Thursday, February 28, 2008

US Supreme Court Permissive Standard for Age Discrimination Suits

In a case from the Southern District of New York, Fed Ex couriers over the age of 40 sued their employer under the Age Discrimination in Employment Act (ADEA) alleging discriminatory employment practices in programs tying their compensation and continued employment to certain performance benchmarks favoring younger couriers and disfavoring older ones. Prior to suing, the employees filed with the EEOC an affidavit that described the problem and an “intake questionnaire” asking the EEOC to “please force Federal Express to end their age discrimination plan” instead of filing a formal “charge”. The employer moved to dismiss the complaint based on the ADEA's exhaustion requirements in §626(d) which provides that employees must first file a discrimination charge with the EEOC and wait 60 days before filing a lawsuit to allow the commission time to resolve the matter with the employer. The District Court dismissed the complaint based on the pre-suit notification language of the ADEA. The Second Circuit partially reversed at 440 F. 3d 558. The Supreme Court granted certiorari and issued its decision in Federal Express Corp. v. Holowecki yesterday.

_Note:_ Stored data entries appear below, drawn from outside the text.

-- ==== Sys2Proof/Machine/Maps.lean ====
section
/-! DEFINITION. The Map Store's requests: WRITE_CELLS (spec 03, R45 to R48) and SELECT_MAPS (R49). -/
namespace Sys2Proof.Machine

/-- The cells a WRITE_CELLS addresses, in order: start, start + step, … (R45). -/
def addressedCells (start stride count : Nat) : List Nat :=
  (List.range count).map fun k => start + k * stride

/-- Store a value in one cell of a map. -/
def storeCell (cells : Vector Nat 64) (w : Nat × Nat) : Vector Nat 64 :=
  if h : w.1 < 64 then cells.set w.1 w.2 h else cells

/-- Store each value in its cell (R48). -/
def storeCells (cells : Vector Nat 64) (ws : List (Nat × Nat)) : Vector Nat 64 :=
  ws.foldl storeCell cells

/-- A WRITE_CELLS request in range, decoded: its map and the cells with their values. -/
structure CellWrite where
  map : Fin 4
  writes : List (Nat × Nat)
  deriving DecidableEq, Repr

/-- The range checks of R46: map, step, count, start, last cell, and each of the first count values. -/
def cellWrite (map start step count : Byte) (values : List Half) : Option CellWrite :=
  match strideOfCode step with
  | none => none
  | some stride =>
    if hm : map.toNat < 4 then
      if 1 ≤ count.toNat ∧ count.toNat ≤ 4 ∧ start.toNat ≤ 63 ∧
          start.toNat + (count.toNat - 1) * stride ≤ 63 ∧
          (values.take count.toNat).all (fun v => decide (v.toNat ≤ Config.fullShare)) = true then
        some ⟨⟨map.toNat, hm⟩,
          (addressedCells start.toNat stride count.toNat).zip (values.map (·.toNat))⟩
      else none
    else none

/-- The map is in use: RUN, and selected as drive or regen map (R47). -/
def mapInUse (s : State) (m : Fin 4) : Bool :=
  s.mode.state == .run && (m == s.maps.drive || m == s.maps.regen)

/-- Store the cells of a WRITE_CELLS that is taken (R48). -/
def writeMap (w : CellWrite) (s : State) : State :=
  s.withMaps (s.maps.setMap w.map (storeCells (s.maps.map w.map) w.writes))

/-- The answer of a WRITE_CELLS: RANGE before IN_USE (R46, R47). -/
def writeCellsAnswer (map start step count : Byte) (values : List Half) (s : State) : Answer :=
  match cellWrite map start step count values with
  | none => refuse s .range
  | some w => if mapInUse s w.map then refuse s .inUse else taken (writeMap w s)

/-- The answer of a SELECT_MAPS: refused whole unless both indices are at most 3 (R49). -/
def selectMapsAnswer (drive regen : Byte) (s : State) : Answer :=
  if h : drive.toNat < 4 ∧ regen.toNat < 4 then
    taken (s.withMaps { s.maps with drive := ⟨drive.toNat, h.1⟩, regen := ⟨regen.toNat, h.2⟩ })
  else refuse s .range

/-- The arrival of a WRITE_CELLS frame. -/
def takeWriteCells (p : Port) (tag map start step count : Byte) (v0 v1 v2 v3 : Half) : State → State :=
  takeRequest p tag .writeCells (writeCellsAnswer map start step count [v0, v1, v2, v3])

/-- The arrival of a SELECT_MAPS frame. -/
def takeSelectMaps (p : Port) (tag drive regen : Byte) : State → State :=
  takeRequest p tag .selectMaps (selectMapsAnswer drive regen)

/-- WRITE_CELLS (R46). -/
def execWriteCells (p : Port) (tag map start step count : Byte) (v0 v1 v2 v3 : Half)
    (s : State) : Result :=
  event (fun _ => frameArrives (.writeCells p tag map start step count v0 v1 v2 v3) p
    (takeWriteCells p tag map start step count v0 v1 v2 v3)) s

/-- SELECT_MAPS (R49). -/
def execSelectMaps (p : Port) (tag drive regen : Byte) (s : State) : Result :=
  event (fun _ => frameArrives (.selectMaps p tag drive regen) p (takeSelectMaps p tag drive regen)) s

end Sys2Proof.Machine
end

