/-- CLEAR_FAULT of one id: RANGE for an unknown id; a LATCHED fault becomes CLEAR with count 0 when its
condition is absent and stays, answered CONDITION_PRESENT, when it is present; a fault in any other state
is left and answered OK (R146). CLEAR_FAULT of 255: every LATCHED fault whose condition is absent becomes
CLEAR with count 0, every other keeps its record, and the outcome is OK exactly when none remains
LATCHED, CONDITION_PRESENT otherwise (R147). The FAULT line follows (R149). -/
def Obligations.ClearFaultTestsTheCondition : Prop :=
  (∀ s tag id, let c := Instr.clearFault .pv tag id
      let u := refreshPort .pv (opened s)
      Answerable s .pv c → id ≠ 255#8 →
      (7 < id.toNat → exec c s = .next (closed s (replied .pv tag 0x54#8 .range 0 u))) ∧
      ∀ f : FaultId, f.id = id.toNat →
        let fs := u.faults.set f { u.faults.get f with state := .clear, count := 0 }
        ((u.faults.get f).state ≠ .latched →
          exec c s = .next (closed s (replied .pv tag 0x54#8 .ok 0 u))) ∧
        ((u.faults.get f).state = .latched → FaultCondition u f →
          exec c s = .next (closed s (replied .pv tag 0x54#8 .conditionPresent 0 u))) ∧
        ((u.faults.get f).state = .latched → ¬ FaultCondition u f →
          exec c s = .next (closed s (replied .pv tag 0x54#8 .ok 0
            { u with
              faults := fs
              lines := { u.lines with fault := faultLineLevel s.params fs } })))) ∧
  (∀ s tag, let c := Instr.clearFault .pv tag 255#8
      let u := refreshPort .pv (opened s)
      Answerable s .pv c →
      ∃ (fs : PerFault FaultRecord) (code : ReplyCode) (ln : Bool),
        (∀ f, ((u.faults.get f).state = .latched ∧ ¬ FaultCondition u f →
            fs.get f = { u.faults.get f with state := .clear, count := 0 }) ∧
          (¬ ((u.faults.get f).state = .latched ∧ ¬ FaultCondition u f) →
            fs.get f = u.faults.get f)) ∧
        ((∀ f, (fs.get f).state ≠ .latched) → code = .ok) ∧
        ((∃ f, (fs.get f).state = .latched) → code = .conditionPresent) ∧
        ln = (if fs = u.faults then u.lines.fault else faultLineLevel s.params fs) ∧
        exec c s = .next (closed s (replied .pv tag 0x54#8 code 0
          { u with faults := fs, lines := { u.lines with fault := ln } })))

/-- QUEUE_SEGMENT: RANGE, then MISMATCH against the incomplete program, then FULL at 16 segments, then
TOO_LONG, which removes the incomplete program and leaves the complete ones; otherwise the segment is
appended and the program state, head count and start share are kept (R118 to R122). ABORT_PROGRAM, on PV
or on PS with the grant, empties the whole queue in every device state, answered OK (R128). -/
def Obligations.ProgramRequestsChangeTheQueue : Prop :=
  (∀ s tag id shape e target duration (kept tail : List Segment),
      let c := Instr.queueSegment .pv tag id shape e target duration
      let u := refreshPort .pv (opened s)
      let gs := u.queue.segments
      let inRange := 1 ≤ id.toNat ∧ shape.toNat ≤ 1 ∧ target.toNat ≤ 1000 ∧ 1 ≤ duration.toNat ∧
        duration.toNat ≤ 4000
      let fits := ∀ h, tail.head? = some h → h.program = id.toNat
      Answerable s .pv c →
      gs = kept ++ tail → (∀ g ∈ tail, g.last = false) → (∀ g, kept.getLast? = some g → g.last = true) →
      (¬ inRange → exec c s = .next (closed s (replied .pv tag 0x61#8 .range 0 u))) ∧
      (inRange → ¬ fits → exec c s = .next (closed s (replied .pv tag 0x61#8 .mismatch 0 u))) ∧
      (inRange → fits → 16 ≤ gs.length →
        exec c s = .next (closed s (replied .pv tag 0x61#8 .full 0 u))) ∧
      (inRange → fits → gs.length < 16 → 12 ≤ tail.length →
        exec c s = .next (closed s (replied .pv tag 0x61#8 .tooLong 0
          { u with queue := if kept = [] then ⟨[], .idle, 0, none⟩
            else { u.queue with segments := kept } }))) ∧
      (inRange → fits → gs.length < 16 → tail.length < 12 →
        exec c s = .next (closed s (replied .pv tag 0x61#8 .ok 0
          { u with queue := { u.queue with
            segments := gs ++ [⟨id.toNat, target.toNat, duration.toNat,
              if shape.toNat = 0 then .step else .ramp, e != 0#8⟩] } })))) ∧
  (∀ s p tag, permitted s p .abortProgram = true → Answerable s p (.abortProgram p tag) →
      exec (.abortProgram p tag) s = .next (closed s
        (replied p tag 0x62#8 .ok 0 { refreshPort p (opened s) with queue := ⟨[], .idle, 0, none⟩ })))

In a 7-to-2 decision, the majority ruled against the employer’s strict exhaustion arguments and in favor of the employees who, with the support of the EEOC, advocated a more permissive standard. Justice Kennedy stated:

“If a filing is to be deemed a charge it must be reasonably construed as a request for the agency to take remedial action to protect the employee’s rights or otherwise settle a dispute between the employer and the employee”.

If the litigants had been represented by counsel, one wonders whether the ruling would have had a different outcome as the Court noted that under its

“...permissive standard a wide range of documents might be classified as charges. But this result is consistent with the design and purpose of the ADEA. Even in the formal litigation context, pro se litigants are held to a lesser pleading standard than other parties.”

The ruling is in marked contrast with last year’s Ledbetter v. Goodyear Tire and Rubber Co. where the court ruled 5 to 4 that employees complaining about discrimination in pay forfeited their right to sue if they did not file a formal complaint with the Equal Employment Opportunity Commission within 180 days of a manager’s discriminatory pay decision. The different outcomes result from the language in the relevant statutes. Both Title VII and the ADA expressly require the filing of a verified charge, the ADEA does not and lower courts have permitted ADEA claims to proceed upon the filing of an Intake Questionnaire, letter or other unverified document.

In a strong dissent, Justice Thomas criticized the malleability of the Court’s decision stating:

“Today the Court decides that a “charge” of age discrimination under the Age Discrimination in Employment Act of 1967 (ADEA) is whatever the Equal Employment Opportunity Commission (EEOC) says it is…..Today’s decision does nothing—absolutely nothing—to solve the problem that under the EEOC’s current processes no one can tell, ex ante, whether a particular filing is or is not a charge.”